A November 13, 2007, CBS report found that at a significant number of our soldiers returning from Iraq and Afghanistan are committing suicide.
According to the report, since 2005, a total of 6,256 Iraq veterans have killed themselves after returning home. To put that figure into perspective, the total number of US Soldiers killed in Iraq currently totals around 4400. New reports are being developed and the suicide numbers continue to rise despite the efforts of all agencies involved in identifying and treating potentially suicidal military members.
One cause of these suicides may be untreated Post Traumatic Stress Disorder (PTSD). PTSD is a mental health condition which, according to the American Psychiatric Associations Diagnostics and Statistical Manual for Mental Disorders, Fourth Edition (DSM-IV) is:
“[T]he development of characteristic symptoms following exposure to an extreme traumatic stressor involving direct personal experience of an event that involves actual or threatened death or serious injury or other threat to one’s physical integrity…[the response to which is] intense fear, helplessness, or horror.”
In other words – seeing people kill or be killed on a regular and recurring basis can damage your mental health. It may start with a general feeling of emotional numbness after a traumatic event.
There may be guilt about surviving when others did not, anxiety, depression, flashbacks and nightmares, insomnia, and worse. Untreated, the condition can lead to drug or alcohol abuse and suicide.
Many veterans returning from service in Iraq and Afghanistan suffer from PTSD – sometimes it won’t surface for weeks, months or years.

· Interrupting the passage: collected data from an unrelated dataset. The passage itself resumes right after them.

/-- R632. -/
def SYS_ID : Nat := 0x4000_0000
/-- R633. -/
def SYS_SVN : Nat := 0x4000_0004
/-- R634. -/
def SYS_RESET : Nat := 0x4000_0008
/-- R635. -/
def SYS_RSTCAUSE : Nat := 0x4000_000C
/-- R56. -/
def SYS_STRAP : Nat := 0x4000_0010
/-- R100. -/
def SYS_MODE : Nat := 0x4000_0020
/-- R101. -/
def SYS_MODEREQ : Nat := 0x4000_0024
/-- R102. -/
def SYS_DAWN : Nat := 0x4000_0028
/-- R103. -/
def SYS_BOOT : Nat := 0x4000_002C
/-- R636. -/
def SYS_CLK : Nat := 0x4000_0030
/-- R599. -/
def THM_STATUS : Nat := 0x4001_0000
/-- R600. -/
def THM_T (i : Nat) : Nat := 0x4001_0100 + i * 0x4
/-- R639. -/
def BST_FAIL : Nat := 0x4002_0000
/-- R639. -/
def BST_GATE : Nat := 0x4002_0004
/-- R507. -/
def LCK_STATUS (n : Nat) : Nat := 0x4003_0000 + n * 0x40
/-- R508. -/
def LCK_EVENT (n : Nat) : Nat := 0x4003_0004 + n * 0x40
/-- R508. -/
def LCK_MISPC (n : Nat) : Nat := 0x4003_0008 + n * 0x40
/-- R508. -/
def LCK_CNT (n : Nat) : Nat := 0x4003_000C + n * 0x40
/-- R509. -/
def LCK_CMD (n : Nat) : Nat := 0x4003_0010 + n * 0x40
/-- R509. -/
def LCK_IRQEN (n : Nat) : Nat := 0x4003_0014 + n * 0x40
/-- R509. -/
def LCK_IRQPEND (n : Nat) : Nat := 0x4003_0018 + n * 0x40
/-- R509. -/
def LCK_MSIP (n : Nat) : Nat := 0x4003_001C + n * 0x40
/-- R509. -/
def LCK_MTIMECMP_LO (n : Nat) : Nat := 0x4003_0020 + n * 0x40
/-- R509. -/
def LCK_MTIMECMP_HI (n : Nat) : Nat := 0x4003_0024 + n * 0x40
/-- R509. -/
def LCK_MTIME_LO : Nat := 0x4003_0100
/-- R509. -/
def LCK_MTIME_HI : Nat := 0x4003_0104
/-- R637. -/
def PMU_RTC : Nat := 0x4004_0000
/-- R638. -/
def PMU_WAKE : Nat := 0x4004_0004
/-- R63. -/
def PMU_LOCKOUT : Nat := 0x4004_0008
/-- R104. -/
def PMU_NIGHT : Nat := 0x4004_000C
/-- R132. -/
def GDC_CFG (n : Nat) : Nat := 0x4010_0000 + n * 0x400
/-- R133. -/
def GDC_SEGON (n : Nat) : Nat := 0x4010_0004 + n * 0x400
/-- R133. -/
def GDC_SEGOFF (n : Nat) : Nat := 0x4010_0008 + n * 0x400
/-- R134. -/
def GDC_SENSE (n : Nat) : Nat := 0x4010_000C + n * 0x400
/-- R135. -/
def GDC_TIME (n : Nat) : Nat := 0x4010_0010 + n * 0x400
/-- R136. -/
def GDC_STATUS (n : Nat) : Nat := 0x4010_0020 + n * 0x400
/-- R137. -/
def GDC_FAULT (n : Nat) : Nat := 0x4010_0024 + n * 0x400
/-- R138. -/
def GDC_TEST (n : Nat) : Nat := 0x4010_0028 + n * 0x400
/-- R138. -/
def GDC_TESTRES (n : Nat) : Nat := 0x4010_002C + n * 0x400
/-- R139. -/
def GDC_TCONF (n : Nat) : Nat := 0x4010_0030 + n * 0x400
/-- R140. -/
def GDC_SET_SHOOT (s : Nat) : Nat := 0x4010_7000 + s * 0x40
/-- R141. -/
def GDC_SET_FAULT (s : Nat) : Nat := 0x4010_7004 + s * 0x40
/-- R166. -/
def PSP_SC (s : Nat) : Nat := 0x4012_0000 + s * 0x100
/-- R167. -/
def PSP_OC (s : Nat) : Nat := 0x4012_0004 + s * 0x100
/-- R168. -/
def PSP_OV12 (s : Nat) : Nat := 0x4012_0008 + s * 0x100
/-- R168. -/
def PSP_OV3UV (s : Nat) : Nat := 0x4012_000C + s * 0x100
/-- R169. -/
def PSP_CHOP (s : Nat) : Nat := 0x4012_0010 + s * 0x100
/-- R170. -/
def PSP_CROSS (s : Nat) : Nat := 0x4012_0014 + s * 0x100
/-- R170. -/
def PSP_KE (s : Nat) : Nat := 0x4012_0018 + s * 0x100
/-- R171. -/
def PSP_STATE (s : Nat) : Nat := 0x4012_0020 + s * 0x100
/-- R172. -/
def PSP_FAULT (s : Nat) : Nat := 0x4012_0024 + s * 0x100
/-- R173. -/
def PSP_CHOPST (s : Nat) : Nat := 0x4012_0028 + s * 0x100
/-- R174. -/
def PSP_REQ : Nat := 0x4012_0800
/-- R191. -/
def PWM_CFG (s : Nat) : Nat := 0x4014_0000 + s * 0x100
/-- R192. -/
def PWM_PHASE (s : Nat) : Nat := 0x4014_0004 + s * 0x100
/-- R193. -/
def PWM_SAMP (s : Nat) : Nat := 0x4014_0008 + s * 0x100
/-- R194. -/
def PWM_WIN (s : Nat) : Nat := 0x4014_000C + s * 0x100
/-- R195. -/
def PWM_BOOT (s : Nat) : Nat := 0x4014_0010 + s * 0x100
/-- R196. -/
def PWM_STATUS (s : Nat) : Nat := 0x4014_0020 + s * 0x100
/-- R197. -/
def PWM_CNT (s : Nat) : Nat := 0x4014_0024 + s * 0x100
/-- R198. -/
def PWM_CMPR (s : Nat) (k : Nat) : Nat := 0x4014_0030 + s * 0x100 + k * 0x4
/-- R198. -/
def PWM_CMPF (s : Nat) (k : Nat) : Nat := 0x4014_0040 + s * 0x100 + k * 0x4
/-- R223. -/
def MFE_CFG (s : Nat) : Nat := 0x4016_0000 + s * 0x100
/-- R224. -/
def MFE_FS (s : Nat) (k : Nat) : Nat := 0x4016_0004 + s * 0x100 + k * 0x4
/-- R225. -/
def MFE_SHUNT (s : Nat) : Nat := 0x4016_0010 + s * 0x100
/-- R225. -/
def MFE_XC (s : Nat) : Nat := 0x4016_0014 + s * 0x100
/-- R225. -/
def MFE_LIM (s : Nat) : Nat := 0x4016_0018 + s * 0x100
/-- R226. -/
def MFE_STATUS (s : Nat) : Nat := 0x4016_0020 + s * 0x100
/-- R227. -/
def MFE_FAULT (s : Nat) : Nat := 0x4016_0024 + s * 0x100
/-- R228. -/
def MFE_IPH (s : Nat) (k : Nat) : Nat := 0x4016_0030 + s * 0x100 + k * 0x4
/-- R229. -/
def MFE_VDC (s : Nat) : Nat := 0x4016_0040 + s * 0x100
/-- R229. -/
def MFE_NTC (s : Nat) : Nat := 0x4016_0044 + s * 0x100
/-- R230. -/
def MFE_CNT (s : Nat) : Nat := 0x4016_0048 + s * 0x100
/-- R231. -/
def MFE_SUPPLY : Nat := 0x4016_0800
/-- R266. -/
def LOOM_CFG (s : Nat) : Nat := 0x4020_0000 + s * 0x10000
/-- R267. -/
def LOOM_STATUS (s : Nat) : Nat := 0x4020_0004 + s * 0x10000
/-- R268. -/
def LOOM_FAULT (s : Nat) : Nat := 0x4020_0008 + s * 0x10000
/-- R269. -/
def LOOM_ECC (s : Nat) : Nat := 0x4020_000C + s * 0x10000
/-- R269. -/
def LOOM_TIME (s : Nat) : Nat := 0x4020_0040 + s * 0x10000
/-- R269. -/
def LOOM_CNT (s : Nat) : Nat := 0x4020_0044 + s * 0x10000
/-- R270. -/
def LOOM_IDREF (s : Nat) : Nat := 0x4020_0010 + s * 0x10000
/-- R270. -/
def LOOM_IQREF (s : Nat) : Nat := 0x4020_0014 + s * 0x10000
/-- R270. -/
def LOOM_ID (s : Nat) : Nat := 0x4020_0018 + s * 0x10000
/-- R270. -/
def LOOM_IQ (s : Nat) : Nat := 0x4020_001C + s * 0x10000
/-- R270. -/
def LOOM_VD (s : Nat) : Nat := 0x4020_0020 + s * 0x10000
/-- R270. -/
def LOOM_VQ (s : Nat) : Nat := 0x4020_0024 + s * 0x10000
/-- R270. -/
def LOOM_TE (s : Nat) : Nat := 0x4020_0028 + s * 0x10000
/-- R270. -/
def LOOM_TL (s : Nat) : Nat := 0x4020_002C + s * 0x10000
/-- R270. -/
def LOOM_DID (s : Nat) : Nat := 0x4020_0030 + s * 0x10000
/-- R270. -/
def LOOM_PSIR (s : Nat) : Nat := 0x4020_0034 + s * 0x10000
/-- R270. -/
def LOOM_BAL (s : Nat) : Nat := 0x4020_0038 + s * 0x10000
/-- R271. -/
def LOOM_CMD (s : Nat) : Nat := 0x4020_0048 + s * 0x10000
/-- R297. -/
def POS_CFG (a : Nat) : Nat := 0x4030_0000 + a * 0x100
/-- R298. -/
def POS_STATUS (a : Nat) : Nat := 0x4030_0004 + a * 0x100
/-- R299. -/
def POS_FAULT (a : Nat) : Nat := 0x4030_0008 + a * 0x100
/-- R300. -/
def POS_ANGLE (a : Nat) : Nat := 0x4030_000C + a * 0x100
/-- R300. -/
def POS_SPEED (a : Nat) : Nat := 0x4030_0010 + a * 0x100
/-- R301. -/
def POS_START (a : Nat) : Nat := 0x4030_0014 + a * 0x100
/-- R302. -/
def POS_MAP (a : Nat) : Nat := 0x4030_0018 + a * 0x100
/-- R302. -/
def POS_CNT (a : Nat) : Nat := 0x4030_001C + a * 0x100
/-- R302. -/
def POS_CMD (a : Nat) : Nat := 0x4030_0020 + a * 0x100
/-- R323. -/
def SPD_CFG (a : Nat) : Nat := 0x4034_0000 + a * 0x100
/-- R324. -/
def SPD_STATE (a : Nat) : Nat := 0x4034_0004 + a * 0x100
/-- R321. -/
def SPD_FAULT (a : Nat) : Nat := 0x4034_0008 + a * 0x100
/-- R325. -/
def SPD_NCMD (a : Nat) : Nat := 0x4034_0010 + a * 0x100
/-- R325. -/
def SPD_NREF (a : Nat) : Nat := 0x4034_0014 + a * 0x100
/-- R325. -/
def SPD_NACT (a : Nat) : Nat := 0x4034_0018 + a * 0x100
/-- R325. -/
def SPD_TREF (a : Nat) : Nat := 0x4034_001C + a * 0x100
/-- R325. -/
def SPD_TLPOS (a : Nat) : Nat := 0x4034_0020 + a * 0x100
/-- R325. -/
def SPD_TLNEG (a : Nat) : Nat := 0x4034_0024 + a * 0x100
/-- R325. -/
def SPD_HEAVE (a : Nat) : Nat := 0x4034_0028 + a * 0x100
/-- R326. -/
def SPD_FACT (a : Nat) : Nat := 0x4034_002C + a * 0x100
/-- R326. -/
def SPD_CNT (a : Nat) : Nat := 0x4034_0030 + a * 0x100
/-- R326. -/
def SPD_LAST (a : Nat) : Nat := 0x4034_0034 + a * 0x100
/-- R354. -/
def LSH_CFG (a : Nat) : Nat := 0x4038_0000 + a * 0x100
/-- R355. -/
def LSH_GROUP (a : Nat) : Nat := 0x4038_0004 + a * 0x100
/-- R355. -/
def LSH_TIME (a : Nat) : Nat := 0x4038_0008 + a * 0x100
/-- R356. -/
def LSH_STATE (a : Nat) : Nat := 0x4038_000C + a * 0x100
/-- R357. -/
def LSH_MAP (a : Nat) : Nat := 0x4038_0010 + a * 0x100
/-- R357. -/
def LSH_CNT (a : Nat) : Nat := 0x4038_0014 + a * 0x100
/-- R358. -/
def LSH_REFUSE (a : Nat) : Nat := 0x4038_0018 + a * 0x100
/-- R359. -/
def LSH_TM (a : Nat) : Nat := 0x4038_0020 + a * 0x100
/-- R359. -/
def LSH_SHARE (a : Nat) : Nat := 0x4038_0024 + a * 0x100
/-- R359. -/
def LSH_KCAP (a : Nat) : Nat := 0x4038_0028 + a * 0x100
/-- R359. -/
def LSH_TEAX (a : Nat) : Nat := 0x4038_002C + a * 0x100
/-- R360. -/
def LSH_W (s : Nat) : Nat := 0x4038_0800 + s * 0x4
/-- R393. -/
def FBI_CFG (n : Nat) : Nat := 0x4040_0000 + n * 0x100
/-- R394. -/
def FBI_CPT (n : Nat) : Nat := 0x4040_0004 + n * 0x100
/-- R394. -/
def FBI_SOFTMIN (n : Nat) : Nat := 0x4040_0008 + n * 0x100
/-- R394. -/
def FBI_SOFTMAX (n : Nat) : Nat := 0x4040_000C + n * 0x100
/-- R395. -/
def FBI_SER (n : Nat) : Nat := 0x4040_0010 + n * 0x100
/-- R396. -/
def FBI_RES (n : Nat) : Nat := 0x4040_0014 + n * 0x100
/-- R396. -/
def FBI_AMP (n : Nat) : Nat := 0x4040_0018 + n * 0x100
/-- R394. -/
def FBI_JUMP (n : Nat) : Nat := 0x4040_001C + n * 0x100
/-- R397. -/
def FBI_STATUS (n : Nat) : Nat := 0x4040_0020 + n * 0x100
/-- R398. -/
def FBI_FAULT (n : Nat) : Nat := 0x4040_0024 + n * 0x100
/-- R399. -/
def FBI_POS (n : Nat) : Nat := 0x4040_0028 + n * 0x100
/-- R399. -/
def FBI_TURN (n : Nat) : Nat := 0x4040_002C + n * 0x100
/-- R399. -/
def FBI_SPEED (n : Nat) : Nat := 0x4040_0030 + n * 0x100
/-- R399. -/
def FBI_DELTA (n : Nat) : Nat := 0x4040_0034 + n * 0x100
/-- R399. -/
def FBI_ZCAP (n : Nat) : Nat := 0x4040_0038 + n * 0x100
/-- R399. -/
def FBI_PRESET (n : Nat) : Nat := 0x4040_003C + n * 0x100
/-- R399. -/
def FBI_CNT (n : Nat) : Nat := 0x4040_0044 + n * 0x100
/-- R400. -/
def FBI_CTRL (n : Nat) : Nat := 0x4040_0040 + n * 0x100
/-- R401. -/
def FBI_CMP (n : Nat) : Nat := 0x4040_0050 + n * 0x100
/-- R401. -/
def FBI_CMPSP (n : Nat) : Nat := 0x4040_0054 + n * 0x100
/-- R401. -/
def FBI_CMPCFG (n : Nat) : Nat := 0x4040_0058 + n * 0x100
/-- R401. -/
def FBI_CMPST (n : Nat) : Nat := 0x4040_005C + n * 0x100
/-- R401. -/
def FBI_CMPT_LO (n : Nat) : Nat := 0x4040_0060 + n * 0x100
/-- R401. -/
def FBI_CMPT_HI (n : Nat) : Nat := 0x4040_0064 + n * 0x100
/-- R402. -/
def PT_CFG (m : Nat) : Nat := 0x4040_0800 + m * 0x20
/-- R402. -/
def PT_EMU (m : Nat) : Nat := 0x4040_0804 + m * 0x20
/-- R402. -/
def PT_STATUS (m : Nat) : Nat := 0x4040_0808 + m * 0x20
/-- R419. -/
def PRG_STATE (c : Nat) : Nat := 0x4044_0000 + c * 0x100
/-- R420. -/
def PRG_TARGET (c : Nat) : Nat := 0x4044_0004 + c * 0x100
/-- R420. -/
def PRG_PPROF (c : Nat) : Nat := 0x4044_0008 + c * 0x100
/-- R420. -/
def PRG_VPROF (c : Nat) : Nat := 0x4044_000C + c * 0x100
/-- R420. -/
def PRG_DEV (c : Nat) : Nat := 0x4044_0010 + c * 0x100
/-- R420. -/
def PRG_COUNT (c : Nat) : Nat := 0x4044_0020 + c * 0x100
/-- R420. -/
def PRG_LAG (c : Nat) : Nat := 0x4044_0024 + c * 0x100
/-- R421. -/
def PRG_CTRL (c : Nat) : Nat := 0x4044_0028 + c * 0x100
/-- R420. -/
def PRG_PRESET (c : Nat) : Nat := 0x4044_002C + c * 0x100
/-- R455. -/
def SFI_STATUS : Nat := 0x4050_0000
/-- R456. -/
def SFI_SEAL : Nat := 0x4050_0010
/-- R456. -/
def SFI_STAGE : Nat := 0x4050_0014
/-- R456. -/
def SFI_SEALINFO : Nat := 0x4050_0018
/-- R457. -/
def SFI_AX_STATE (a : Nat) : Nat := 0x4050_0100 + a * 0x40
/-- R458. -/
def SFI_AX_FAULT (a : Nat) : Nat := 0x4050_0104 + a * 0x40
/-- R458. -/
def SFI_AX_NSAFE (a : Nat) : Nat := 0x4050_0108 + a * 0x40
/-- R458. -/
def SFI_AX_HSAFE (a : Nat) : Nat := 0x4050_010C + a * 0x40
/-- R482. -/
def SFI_SI_STATE : Nat := 0x4050_0200
/-- R483. -/
def SFI_SI_FAULT : Nat := 0x4050_0204
/-- R484. -/
def SFI_SO_STATE : Nat := 0x4050_0280
/-- R485. -/
def SFI_SO_FAULT : Nat := 0x4050_0284
/-- R486. -/
def SFI_SC_STATE (k : Nat) : Nat := 0x4050_0400 + k * 0x10
/-- R486. -/
def SFI_SC_CNT (k : Nat) : Nat := 0x4050_0404 + k * 0x10
/-- R486. -/
def SFI_SC_RX (k : Nat) : Nat := 0x4050_0408 + k * 0x10
/-- R537. -/
def HIF_CFG : Nat := 0x4060_0000
/-- R538. -/
def HIF_STATUS : Nat := 0x4060_0004
/-- R538. -/
def HIF_CNT : Nat := 0x4060_0008
/-- R539. -/
def HIF_SQ_BASE_LO (n : Nat) : Nat := 0x4060_0100 + n * 0x20
/-- R539. -/
def HIF_SQ_BASE_HI (n : Nat) : Nat := 0x4060_0104 + n * 0x20
/-- R539. -/
def HIF_SQ_CFG (n : Nat) : Nat := 0x4060_0108 + n * 0x20
/-- R539. -/
def HIF_SQ_PTR (n : Nat) : Nat := 0x4060_010C + n * 0x20
/-- R539. -/
def HIF_SQ_STAT (n : Nat) : Nat := 0x4060_0110 + n * 0x20
/-- R540. -/
def HIF_CQ_BASE_LO (n : Nat) : Nat := 0x4060_0300 + n * 0x20
/-- R540. -/
def HIF_CQ_BASE_HI (n : Nat) : Nat := 0x4060_0304 + n * 0x20
/-- R540. -/
def HIF_CQ_CFG (n : Nat) : Nat := 0x4060_0308 + n * 0x20
/-- R540. -/
def HIF_CQ_PTR (n : Nat) : Nat := 0x4060_030C + n * 0x20
/-- R540. -/
def HIF_CQ_STAT (n : Nat) : Nat := 0x4060_0310 + n * 0x20
/-- R541. -/
def DBL_SQ_TAIL (n : Nat) : Nat := 0x4080_0000 + n * 0x1000
/-- R541. -/
def DBL_CQ_HEAD (n : Nat) : Nat := 0x4080_0800 + n * 0x1000
/-- R569. -/
def WFT_NODE : Nat := 0x4070_0000
/-- R569. -/
def WFT_UID_LO : Nat := 0x4070_0004
/-- R569. -/
def WFT_UID_HI : Nat := 0x4070_0008
/-- R570. -/
def WFT_SYNC : Nat := 0x4070_000C
/-- R570. -/
def WFT_OFFSET : Nat := 0x4070_0010
/-- R571. -/
def WFT_CTX : Nat := 0x4070_0014
/-- R572. -/
def WFT_ROUTE_SEL : Nat := 0x4070_0018
/-- R572. -/
def WFT_ROUTE : Nat := 0x4070_001C
/-- R573. -/
def WFT_CNT : Nat := 0x4070_0020
/-- R573. -/
def WFT_CNT2 : Nat := 0x4070_0024
/-- R574. -/
def WFT_P_STATE (w : Nat) : Nat := 0x4070_0100 + w * 0x40
/-- R574. -/
def WFT_P_PEER_LO (w : Nat) : Nat := 0x4070_0104 + w * 0x40
/-- R574. -/
def WFT_P_PEER_HI (w : Nat) : Nat := 0x4070_0108 + w * 0x40
/-- R574. -/
def WFT_P_DELAY (w : Nat) : Nat := 0x4070_010C + w * 0x40
/-- R574. -/
def WFT_P_ERR (w : Nat) : Nat := 0x4070_0110 + w * 0x40
/-- R574. -/
def WFT_P_UTIL (w : Nat) : Nat := 0x4070_0114 + w * 0x40
/-- R585. -/
def CAN_CFG (c : Nat) : Nat := 0x4078_0000 + c * 0x1000
/-- R585. -/
def CAN_NBT (c : Nat) : Nat := 0x4078_0004 + c * 0x1000
/-- R585. -/
def CAN_DBT (c : Nat) : Nat := 0x4078_0008 + c * 0x1000
/-- R586. -/
def CAN_STATUS (c : Nat) : Nat := 0x4078_000C + c * 0x1000
/-- R586. -/
def CAN_CNT (c : Nat) : Nat := 0x4078_0010 + c * 0x1000
/-- R586. -/
def CAN_CLASHID (c : Nat) : Nat := 0x4078_0014 + c * 0x1000
/-- R587. -/
def CAN_TXCTRL (c : Nat) : Nat := 0x4078_0018 + c * 0x1000
/-- R587. -/
def CAN_TXST (c : Nat) : Nat := 0x4078_001C + c * 0x1000
/-- R587. -/
def CAN_RXST (c : Nat) : Nat := 0x4078_0020 + c * 0x1000
/-- R587. -/
def CAN_RXCTRL (c : Nat) : Nat := 0x4078_0024 + c * 0x1000
/-- R588. -/
def CAN_RX_ID (c : Nat) : Nat := 0x4078_0040 + c * 0x1000
/-- R588. -/
def CAN_RX_CTL (c : Nat) : Nat := 0x4078_0044 + c * 0x1000
/-- R588. -/
def CAN_RX_TIME (c : Nat) : Nat := 0x4078_0048 + c * 0x1000
/-- R588. -/
def CAN_RX_DATA (c : Nat) (k : Nat) : Nat := 0x4078_004C + c * 0x1000 + k * 0x4
/-- R589. -/
def CAN_FILT_ID (c : Nat) (f : Nat) : Nat := 0x4078_0100 + c * 0x1000 + f * 0x8
/-- R589. -/
def CAN_FILT_MASK (c : Nat) (f : Nat) : Nat := 0x4078_0104 + c * 0x1000 + f * 0x8
/-- R617. -/
def SVC_STATUS : Nat := 0x407C_0000
/-- R618. -/
def SVC_JSEQ : Nat := 0x407C_0004
/-- R618. -/
def SVC_JSTAT : Nat := 0x407C_0008
/-- R512: message address of a vector, low word. -/
def MSIX_ADDR_LO (v : Nat) : Nat := 0x4060_F000 + v * 0x10
/-- R512: message address of a vector, high word. -/
def MSIX_ADDR_HI (v : Nat) : Nat := 0x4060_F004 + v * 0x10
/-- R512: message data of a vector. -/
def MSIX_DATA (v : Nat) : Nat := 0x4060_F008 + v * 0x10
/-- R512: vector control of a vector. -/
def MSIX_CTRL (v : Nat) : Nat := 0x4060_F00C + v * 0x10
/-- R512: pending bits of the 32 vectors. -/
def MSIX_PBA : Nat := 0x4060_F800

When service-connected PTSD surfaces, it is a compensable condition and the veteran is entitled to disability benefits.
A veteran may find it difficult to prove to the VA that he or she has PTSD. The next few days of this blog will be dedicated to laying out some basic requirements for proving entitlement to PTSD to the VA.
Generally speaking, to successfully claim disability benefits for PTSD, a veteran (or their attorney or advocate), must show three (3) factors:
1) Medical evidence of a current diagnosis of PTSD. A veteran need only prove, by competent medical evidence (consistent with the criteria of the DSM-IV) that it is at least as likely as not that the veteran has disabling PTSD.
2) Credible evidence of an “in-service stressor”. There are, generally speaking, two categories of “in-service stressors”: a) Combat Stressors when the Veteran served in combat, and b) Stressors when the Veteran did not engage in combat or experienced a non-combat stressor. The standards are quite different, and will be discussed in greater detail in the coming days.
3) A link, or connection, between the current condition and the “in-service stressor”. This is the murkiest element of the three, but generally speaking, if the Veteran can show medical evidence – by a lay expert – that the in-service stressor was at least a contributory factor for the current symptoms, then the veteran should be able to secure benefits for this condition.